TAMPA — Before its December meeting, the Florida State Fair Authority got a two-hour training session on the duty to conduct the public's business in the open.
Apparently, the state attorney who gave the presentation on Florida's Sunshine Law didn't make the intended impression.
At the end of the meeting, Chairman Sandy MacKinnon told fellow board members he had been meeting with people who want to develop part of the 330-acre, publicly owned fairgrounds east of Tampa. He couldn't go into detail, he said, but mentioned a possible sports complex. Though it was a public meeting, he ended with an admonition: Don't share details.
"If there is such a thing as keeping it under our Stetson — for guys that ride horses, they know what that means there, I think," MacKinnon said, according to a transcript. "Don't go talking to the media or anything at this juncture because I think it would just … confuse the issue."
Word would finally leak in February about a prospective development that could include a baseball stadium if the Tampa Bay Rays decided to leave St. Petersburg.
MacKinnon's efforts to help the developer keep quiet about remaking the state fairgrounds suggests a disregard for the spirit, if not the letter, of the Sunshine Law, said one expert.
Fair Authority records show MacKinnon has been talking with the developer's representatives — including longtime friend and former Tampa Mayor Dick Greco — for more than a year. He has offered them guidance and steered them via e-mail to fellow board members "we can trust to stay mum," including a former publisher of the Tampa Tribune.
The e-mail of board contacts from MacKinnon to Greco and developer attorney David Mechanik is particularly troubling, said Barbara Petersen, head of Florida's First Amendment Foundation. In addition to offering the names of six board members who would keep quiet, it suggests they also could help deliver a favorable vote.

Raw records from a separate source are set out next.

open LaneW in
/-- Legality of a lane word's fields at decode: the instruction tables R149, R179, R185, R192 and R325. -/
def laneOk (op : LaneOp) (w : LaneW) : Bool :=
  let r3 := laneRegOk w.vd && laneRegOk w.va
  match op with
  | .laneNop => w.ty == 0 && w.md == 0 && w.noVd && w.noVa && w.noVb && w.noVc && w.plainLow 0
  | .mov => w.ty == 13 && w.md == 0 && laneRegOk w.vd && w.noVa && w.noVc && w.srcB 0
  | .sel => w.ty == 13 && w.md == 0 && r3 && laneK w.vc && w.srcB 0
  | .fadd | .fsub | .fmul => w.tyIn [0, 1, 2] && w.md.toNat < 8 && r3 && w.noVc && w.srcB 0xf
  | .ffma => w.tyIn [0, 1, 2] && w.md.toNat < 8 && r3 && laneRegOk w.vc && w.srcB 0xf
  | .fmin | .fmax => w.tyIn [0, 1, 2] && w.md.toNat < 2 && r3 && w.noVc && w.srcB 0xf
  | .fcmp => w.tyIn [0, 1, 2, 3, 4] && w.md.toNat < 8 && laneK w.vd && laneRegOk w.va && w.noVc && w.srcB 0xf
  | .fclass => w.tyIn [0, 1, 2, 3, 4] && w.md == 0 && r3 && w.noVb && w.noVc && w.plainLow 0xc
  | .frnd => w.tyIn [0, 1, 2] && w.md.toNat < 8 && r3 && w.noVb && w.noVc && w.plainLow 0xc
  | .fscale => w.tyIn [0, 1, 2] && w.md.toNat < 8 && r3 && w.noVc && w.srcB 0xc
  | .fdot2 => w.tyIn [1, 2] && w.md.toNat < 8 && r3 && laneRegOk w.vc && w.srcB 0xf
  | .cvt => r3 && w.noVb && w.noVc && w.shortLow && w.ve == 0 && w.cvtOk
  | .cvtef =>
      w.tyIn [1, 2, 3, 4] && (w.md == 0 || (w.md == 8 && w.tyIn [3, 4])) && r3 && w.noVb && w.noVc && w.shortLow &&
      laneRegOk w.ve && w.aux == 0
  | .packq4 => w.ty == 11 && w.md == 0 && r3 && laneRegOk w.vb && w.noVc && w.shortLow && laneRegOk w.ve && w.aux == 0
  | .unpackq4 => w.tyIn [0, 1, 2] && w.md == 0 && r3 && w.noVc && w.srcB 0
  | .iadd | .isub | .imul | .imulh | .idiv | .irem | .imin | .imax | .iadds | .isubs =>
      w.tyIn [5, 6, 7, 8, 9, 10] && w.md == 0 && r3 && w.noVc && w.srcB 0
  | .imad => w.tyIn [5, 6, 7, 8, 9, 10] && w.md == 0 && r3 && laneRegOk w.vc && w.srcB 0
  | .iabs => w.tyIn [5, 7, 9] && w.md == 0 && r3 && w.noVb && w.noVc && w.plainLow 0
  | .icmp => w.tyIn [5, 6, 7, 8, 9, 10] && w.md.toNat ≤ 5 && laneK w.vd && laneRegOk w.va && w.noVc && w.srcB 0
  | .laneAnd | .laneOr | .laneXor | .laneShl | .laneShr | .laneSar =>
      w.ty == 13 && w.md == 0 && r3 && w.noVc && w.srcB 0
  | .lanePopc | .laneClz | .brev => w.ty == 13 && w.md == 0 && r3 && w.noVb && w.noVc && w.plainLow 0
  | .bfe =>
      w.ty == 13 && w.md == 0 && r3 && w.noVb && w.noVc && w.shortLow && w.ve == 0 &&
      w.aux.extractLsb' 12 4 == 0 && (w.aux.extractLsb' 5 6).toNat != 0 &&
      (w.aux.extractLsb' 0 5).toNat + (w.aux.extractLsb' 5 6).toNat ≤ 32
  | .bfi =>
      w.ty == 13 && w.md == 0 && r3 && laneRegOk w.vb && w.noVc && w.shortLow && w.ve == 0 &&
      w.aux.extractLsb' 11 5 == 0 && (w.aux.extractLsb' 5 6).toNat != 0 &&
      (w.aux.extractLsb' 0 5).toNat + (w.aux.extractLsb' 5 6).toNat ≤ 32
  | .kand | .kor | .kxor => w.ty == 0 && w.md == 0 && laneK w.vd && laneK w.va && laneK w.vb && w.noVc && w.plainLow 0
  | .knot => w.ty == 0 && w.md == 0 && laneK w.vd && laneK w.va && w.noVb && w.noVc && w.plainLow 0
  | .kmov => w.ty == 0 && w.md == 0 && laneK w.vd && laneK w.va && w.noVb && w.noVc && w.plainLow 0
  | .kmovV => w.ty == 0 && w.md == 1 && laneK w.vd && laneRegOk w.va && w.noVb && w.noVc && w.plainLow 0
  | .kmovK => w.ty == 0 && w.md == 2 && laneRegOk w.vd && laneK w.va && w.noVb && w.noVc && w.plainLow 0
  | .kbal => w.ty == 0 && w.md.toNat ≤ 2 && laneRegOk w.vd && laneK w.va && w.noVb && w.noVc && w.plainLow 0
  | .exp2 | .log2 | .rsq | .sin | .cos | .tanh =>
      w.tyIn [0, 1] && w.mdIn [0, 4] && r3 && w.noVb && w.noVc && w.im == 0 && (w.mods &&& 3) == 0 && w.longBit == 1 &&
      w.ve == 0 && w.aux == 0
  | .rcp | .sqrt =>
      w.tyIn [0, 1] && w.md.toNat < 8 && r3 && w.noVb && w.noVc && w.im == 0 && (w.mods &&& 3) == 0 && w.longBit == 1 &&
      w.ve == 0 && w.aux == 0
  | .shfl =>
      w.ty == 13 && w.md.toNat ≤ 4 && r3 && w.noVc && w.longLow && w.ve == 0 &&
      (if w.md == 0 then laneRegOk w.vb && w.aux == 0
       else w.noVb && (if w.aux.getLsbD 15 then w.aux.extractLsb' 3 12 == 0 else w.aux.extractLsb' 7 8 == 0))
  | .redx => redOk w.ty.toNat w.md.toNat && r3 && w.noVb && w.noVc && w.longLow && w.ve == 0 && w.aux == 0
  | .scanx => redOk w.ty.toNat (w.md.toNat % 8) && r3 && w.noVb && w.noVc && w.longLow && w.ve == 0 && w.aux == 0
  | .segred => redOk w.ty.toNat w.md.toNat && r3 && laneK w.vb && w.noVc && w.longLow && w.ve == 0 && w.aux == 0
  | .rtwcfg => w.ty == 6 && w.md == 0 && w.noVd && laneRegOk w.va && w.noVc && w.srcB 0
  | .rtwnext =>
      w.ty == 6 && w.md == 0 && laneRegOk w.vd && w.noVa && w.noVb && w.noVc && w.longLow && laneRegOk w.ve &&
      w.aux.extractLsb' 3 13 == 0
  | .laneLd =>
      w.tyIn memTys && w.md.toNat ≤ 1 && r3 && w.noVb && (if w.md == 1 then laneRegOk w.vc else w.noVc) && w.longLow &&
      w.ve == 0 && w.seg ≤ 3 && w.memQual true false
  | .laneSt =>
      w.tyIn memTys && w.md.toNat ≤ 1 && w.noVd && laneRegOk w.va && laneRegOk w.vb &&
      (if w.md == 1 then laneRegOk w.vc else w.noVc) && w.longLow && w.ve == 0 && w.seg ≤ 3 && w.memQual false true
  | .wlappend =>
      w.tyIn [0, 5, 6, 13] && w.mdIn [2, 3] && w.noVd && laneRegOk w.va && laneRegOk w.vb &&
      (if w.md == 3 then laneRegOk w.vc else w.noVc) && w.longLow && w.ve == 0 && w.seg == 0 && w.memQual false true
  | .ldo =>
      w.tyIn memTys && w.md == 0 && r3 && w.noVb && w.noVc && w.longLow && w.ve == 0 && (w.seg == 4 || w.seg == 5) &&
      w.memQual true false
  | .sto =>
      w.tyIn memTys && w.md == 0 && w.noVd && laneRegOk w.va && laneRegOk w.vb && w.noVc && w.longLow && w.ve == 0 &&
      (w.seg == 4 || w.seg == 5) && w.memQual false true
  | .ldx =>
      w.tyIn memTys && w.md.toNat % 4 == 0 && r3 && w.noVb && w.noVc && w.longLow && w.ve == 0 && w.seg == 5 &&
      w.memQual true false
  | .xst =>
      w.tyIn memTys && w.md.toNat % 4 == 0 && w.noVd && laneRegOk w.va && laneRegOk w.vb && w.noVc && w.longLow &&
      w.ve == 0 && w.seg == 5 && w.memQual false true
  | .atom =>
      atomOk w.ty.toNat w.md.toNat false && r3 && laneRegOk w.vb && (if w.md == 7 then laneRegOk w.vc else w.noVc) &&
      w.longLow && w.ve == 0 && (w.seg == 0 || w.seg == 4 || w.seg == 5 || w.seg == 6) &&
      (w.seg == 5 || w.aux.extractLsb' 6 2 == 0) && w.memQual true true
  | .red =>
      atomOk w.ty.toNat w.md.toNat true && w.noVd && laneRegOk w.va && laneRegOk w.vb && w.noVc && w.longLow && w.ve == 0 &&
      (w.seg == 0 || w.seg == 4 || w.seg == 5 || w.seg == 6) && (w.seg == 5 || w.aux.extractLsb' 6 2 == 0) &&
      w.memQual false true
  | .flush =>
      w.ty == 13 && w.md.toNat ≤ 1 && w.noVd && laneRegOk w.va && w.noVb && (if w.md == 1 then laneRegOk w.vc else w.noVc) &&
      w.longLow && w.ve == 0 && w.seg ≤ 1 && w.memQual false false
  | .topk =>
      w.tyIn [0, 5] && w.md.toNat ≤ 1 && r3 && laneRegOk w.vb && w.noVc && w.longLow && laneRegOk w.ve &&
      w.aux.extractLsb' 7 9 == 0
  | .rkenc =>
      w.tyIn [0, 1, 2, 3, 4, 5, 7, 9] && w.md == 0 && r3 && laneRegOk w.vb && laneRegOk w.vc && w.longLow && w.ve == 0 &&
      w.aux.extractLsb' 14 2 == 0 && (w.aux.getLsbD 9 || w.aux.extractLsb' 10 2 == 0)
  | .rkrec =>
      w.tyIn [0, 1, 2] && w.md == 0 && r3 && laneRegOk w.vb && laneRegOk w.vc && w.longLow && w.ve == 0 &&
      w.aux.extractLsb' 13 3 == 0
  | .rktab =>
      w.ty == 1 && w.md == 0 && w.noVd && laneRegOk w.va && w.noVb && w.noVc && w.longLow && w.ve == 0 &&
      w.aux.extractLsb' 2 14 == 0
  | .rkmrg =>
      w.tyIn [0, 5] && w.md == 0 && r3 && laneRegOk w.vb && laneRegOk w.vc && w.longLow && w.ve == 0 &&
      w.aux.extractLsb' 9 7 == 0
  | .lbr => w.ty == 0 && w.md == 0 && w.im == 1 && w.noVd && w.noVa && w.noVb && w.noVc
  | .lbra => w.ty == 0 && w.md.toNat ≤ 1 && w.im == 1 && w.noVd && w.noVa && w.noVb && w.noVc
  | .ltrap =>
      w.ty == 0 && w.md == 0 && w.im == 1 && w.noVd && w.noVa && w.noVb && w.noVc && w.low.extractLsb' 20 12 == 0
  | .join | .laneEnd =>
      w.ty == 0 && w.md == 0 && w.im == 0 && w.noVd && w.noVa && w.noVb && w.noVc && w.low == 0 && w.g == 0 && w.gn == 0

State law prohibits two or more members of the same governing board from discussing issues in private that are likely to come before them in their official duties. It also prohibits people serving as conduits between board members to achieve the same ends.
"We select these folks to represent our interests, and they don't want us to know what they're doing?" Petersen asked. "It's our resources. To try to shut us out of the process? I find that very disturbing."
MacKinnon said he wasn't trying to shut out the public. The development group will make its formal pitch during a Fair Authority board meeting Wednesday at the fairgrounds. The public will have opportunity to weigh in after that, he said.
The authority has been looking for ways to bring in new money, and the proposal could help do just that, he said.
MacKinnon said he has mostly listened, as he said he would to anyone pitching an idea. The developer needed time for the concept to gel before people starting taking shots, he added.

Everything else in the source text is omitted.